TASK GOAL: Where the material below has a line containing "let s := endRelease x.axis s", start repeating exactly, and keep going through the line containing "outcome := .none, bad", with no other lines.

INFORMATION SHOWN:
-- ==== Sys2Proof/Machine/Drive.lean ====
section
/-! DEFINITION. The Drive Link (chapter 6): outcomes, the arbiter, the batch, the release exchange, and what
a passage to DISABLED or an ENABLE AXIS does to it. -/

namespace Sys2Proof.Machine

/-! ## Per-axis records -/

/-- What the Drive Link keeps for one axis. -/
def State.driveAxis (s : State) (a : Fin 4) : DriveAxis := s.drive.axes.get a

/-- Replace what the Drive Link keeps for one axis. -/
def State.setDriveAxis (s : State) (a : Fin 4) (d : DriveAxis) : State :=
  s.setDrive { s.drive with axes := s.drive.axes.set a d }

/-- Count a batch outcome other than GOOD (R119, R124). -/
def countOutcome (o : DriveOutcome) (c : DriveCounters) : DriveCounters :=
  match o with
  | .crcBad => { c with crcBad := bump c.crcBad }
  | .seqBad => { c with seqBad := bump c.seqBad }
  | .noReady => { c with notReady := bump c.notReady }
  | .readyDrop => { c with readyDrop := bump c.readyDrop }
  | .skipped => { c with skipped := bump c.skipped }
  | .none | .good => c

/-- Report the DRIVE_LINK condition of an axis as its count and E now stand (R119). -/
def reportDriveLink (a : Fin 4) (s : State) : State :=
  setCondition (.driveLink a) (decide (s.station.cfg.driveLimit ≤ (s.driveAxis a).bad)) s

/-- A batch outcome other than GOOD (R119). -/
def badOutcome (a : Fin 4) (o : DriveOutcome) (s : State) : State :=
  let d := s.driveAxis a
  let s := s.setDriveAxis a { d with outcome := o, bad := min (d.bad + 1) 15 }
  reportDriveLink a (s.countDrive (countOutcome o))

/-! ## The arbiter -/

/-- The ENABLE bit of a batch exchange (R114). -/
def batchEnable (r : AxisRecord) : Bool :=
  axisEnabled r.state && !(r.state == .standby && r.capture)

/-- The command record is built and the exchange starts (R114, R115). -/
def startExchange (a : Fin 4) (release : Bool) (s : State) : State :=
  let r := s.axis a
  let d := s.driveAxis a
  let enable := !release && batchEnable r
  let level := s.trip.levels.eff
  let x : Exchange :=
    { axis := a, release := release, setpoint := r.setpoint, enable := enable, level := level,
      sequence := d.sequence, record := commandRecord r.setpoint enable level d.sequence,
      limit := r.cfg.followLimit, noCapture := false, void := false }
  let s := s.setDriveAxis a { d with sequence := d.sequence + 1 }
  s.setDrive { s.drive with exchange := some x }

/-- The lowest-numbered axis whose release exchange is pending (R113). -/
def releaseAxis (t : AxisTable) : Option (Fin 4) :=
  [(0 : Fin 4), 1, 2, 3].find? fun a => (t.recs.get a).release

/-- The release exchange of an axis has had its outcome (R122). -/
def endRelease (a : Fin 4) (s : State) : State :=
  s.setAxis a { s.axis a with release := false }

/-- The batch ends when axis 3 has been passed over or its exchange has completed (R112). -/
def endBatch (s : State) : State :=
  match s.drive.batch with
  | some p => if 4 ≤ p then s.setDrive { s.drive with batch := none } else s
  | none => s

/-- The drive link's arbiter with the ready lines read as each exchange is picked (R113, R115). The
number bounds the choices made at one moment: four release exchanges, four turns and one to find no
more work. -/
def driveArb : Nat → State → State
  | 0, s => s
  | n + 1, s =>
    if s.drive.exchange.isSome then s
    else
      let s := endBatch s
      match releaseAxis s.axes with
      | some a =>
        if s.ready.get a then startExchange a true s else driveArb n (endRelease a s)
      | none =>
        match s.drive.batch with
        | none => s
        | some p =>
          let a := Fin.ofNat 4 p
          let s := s.setDrive { s.drive with batch := some (p + 1) }
          if (s.axis a).state = .disabled then driveArb n s
          else if s.ready.get a then startExchange a false s
          else driveArb n (badOutcome a .noReady s)

/-- The drive link's arbiter chooses (R113). -/
def driveArbitrate (s : State) : State := driveArb 9 s

/-! ## The batch -/

/-- Abandon the batch in progress: every axis whose turn has not come and which is not DISABLED is
SKIPPED (R112). That they are taken in the order 0 to 3 is the model's choice (assumption log 54). -/
def abandonBatch (s : State) : State :=
  match s.drive.batch with
  | none => s
  | some p =>
    ([(0 : Fin 4), 1, 2, 3].filter fun a => decide (p ≤ a.val)).foldl
      (fun s a => if (s.axis a).state = .disabled then s else badOutcome a .skipped s) s

/-- Begin a new batch (R112). -/
def startBatch (s : State) : State :=
  let s := abandonBatch s
  driveArbitrate (s.setDrive { s.drive with batch := some 0 })

/-! ## Outcomes -/

/-- The following-error check of a GOOD exchange (R118). -/
def followCheck (a : Fin 4) (limit : Nat) (last : Option (BitVec 32)) (actual : BitVec 32)
    (s : State) : State :=
  match last with
  | some sp =>
    if limit ≠ 0 ∧ limit < (actual - sp).toInt.natAbs then
      report (.followError a)
        (s.countDrive fun c => { c with followExcess := bump c.followExcess })
    else s
  | none => s

/-- The effects of a GOOD batch exchange, each on the axis's state at the completion (R117). The following
error is checked by the limit F of the exchange's start, since a WRITE of F is used from the next
exchange (R87). -/
def goodOutcome (x : Exchange) (st : DriveStatus) (s : State) : State :=
  let a := x.axis
  let r := s.axis a
  let last := (s.driveAxis a).lastSetpoint
  let s := s.setDriveAxis a
    { s.driveAxis a with outcome := .good, bad := 0, status := some st,
                         lastSetpoint := some x.setpoint }
  let s := setCondition (.driveFault a) st.fault (setCondition (.driveLink a) false s)
  if r.state = .standby ∧ r.capture ∧ !x.noCapture then
    s.setAxis a { s.axis a with setpoint := st.actual, capture := false }
  else if r.state = .off then s.setAxis a { s.axis a with setpoint := st.actual }
  else if r.state = .coupled then followCheck a x.limit last st.actual s
  else s

/-- The outcome of a batch exchange that ran to its end (R116, R117, R119, R121). -/
def batchOutcome (x : Exchange) (b : List Byte) (s : State) : State :=
  if (s.axis x.axis).state = .disabled then s
  else
    match judgeStatus x.sequence b with
    | .good => goodOutcome x (readStatus b) s
    | o =>
      badOutcome x.axis o
        (s.setDriveAxis x.axis { s.driveAxis x.axis with lastSetpoint := some x.setpoint })

/-- The exchange under way has run to its end (R116, R122, R125). -/
def completeExchange (x : Exchange) (b : List Byte) (s : State) : State :=
  let s := s.setDrive { s.drive with exchange := none }
  let s :=
    if x.release then
      let s := endRelease x.axis s
      if x.void then s
      else s.setDriveAxis x.axis { s.driveAxis x.axis with lastSetpoint := some x.setpoint }
    else if x.void then s
    else batchOutcome x b s
  driveArbitrate s

/-- The exchange under way is ended by its ready line (R115, R121, R122, R125). -/
def dropExchange (x : Exchange) (s : State) : State :=
  let s := s.setDrive { s.drive with exchange := none }
  let s :=
    if x.release then endRelease x.axis s
    else if x.void ∨ (s.axis x.axis).state = .disabled then s
    else badOutcome x.axis .readyDrop s
  driveArbitrate s

/-! ## Changes of an axis's use -/

/-- The Drive Link's effects of a passage to DISABLED (R123). -/
def driveDisabled (a : Fin 4) (s : State) : State :=
  let s := s.setDriveAxis a { s.driveAxis a with outcome := .none, bad := 0 }
  setCondition (.driveLink a) false (setCondition (.driveFault a) false s)

/-- An exchange of an axis that an ENABLE AXIS found under way captures nothing (R91, R121, R122). -/
def noCapture (a : Fin 4) (x : Exchange) : Exchange :=
  if x.axis = a then { x with noCapture := true } else x

/-- The Drive Link's effects of an ENABLE AXIS that changes the axis's state (R123). -/
def driveEnabled (a : Fin 4) (s : State) : State :=
  let s := s.setDriveAxis a { s.driveAxis a with outcome := .none, status := none }
  s.setDrive { s.drive with exchange := s.drive.exchange.map (noCapture a) }

/-! ## Commands -/

/-- READY_DROP: the ready line of an axis's drive falls; an exchange of that axis under way ends at once
(R115). -/
def execReadyDrop (m : Moment) (a : Fin 4) (s : State) : Host.Outcome State Fault Refusal :=
  let s := s.tick m
  let s := { s with ready := s.ready.set a false }
  .next (match s.drive.exchange with
    | some x => if x.axis = a then dropExchange x s else s
    | none => s)

/-- EXCHANGE_COMPLETION: the 12th status byte has been received (R116). -/
def execExchangeCompletion (m : Moment) (status : List Byte) (s : State) :
    Host.Outcome State Fault Refusal :=
  if status.length = 12 then
    let s := s.tick m
    .next (match s.drive.exchange with
      | some x => completeExchange x status s
      | none => s)
  else .fault .noSuchEvent

end Sys2Proof.Machine
end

ANSWER TO THE EXERCISE:
      let s := endRelease x.axis s
      if x.void then s
      else s.setDriveAxis x.axis { s.driveAxis x.axis with lastSetpoint := some x.setpoint }
    else if x.void then s
    else batchOutcome x b s
  driveArbitrate s

/-- The exchange under way is ended by its ready line (R115, R121, R122, R125). -/
def dropExchange (x : Exchange) (s : State) : State :=
  let s := s.setDrive { s.drive with exchange := none }
  let s :=
    if x.release then endRelease x.axis s
    else if x.void ∨ (s.axis x.axis).state = .disabled then s
    else badOutcome x.axis .readyDrop s
  driveArbitrate s

/-! ## Changes of an axis's use -/

/-- The Drive Link's effects of a passage to DISABLED (R123). -/
def driveDisabled (a : Fin 4) (s : State) : State :=
  let s := s.setDriveAxis a { s.driveAxis a with outcome := .none, bad := 0 }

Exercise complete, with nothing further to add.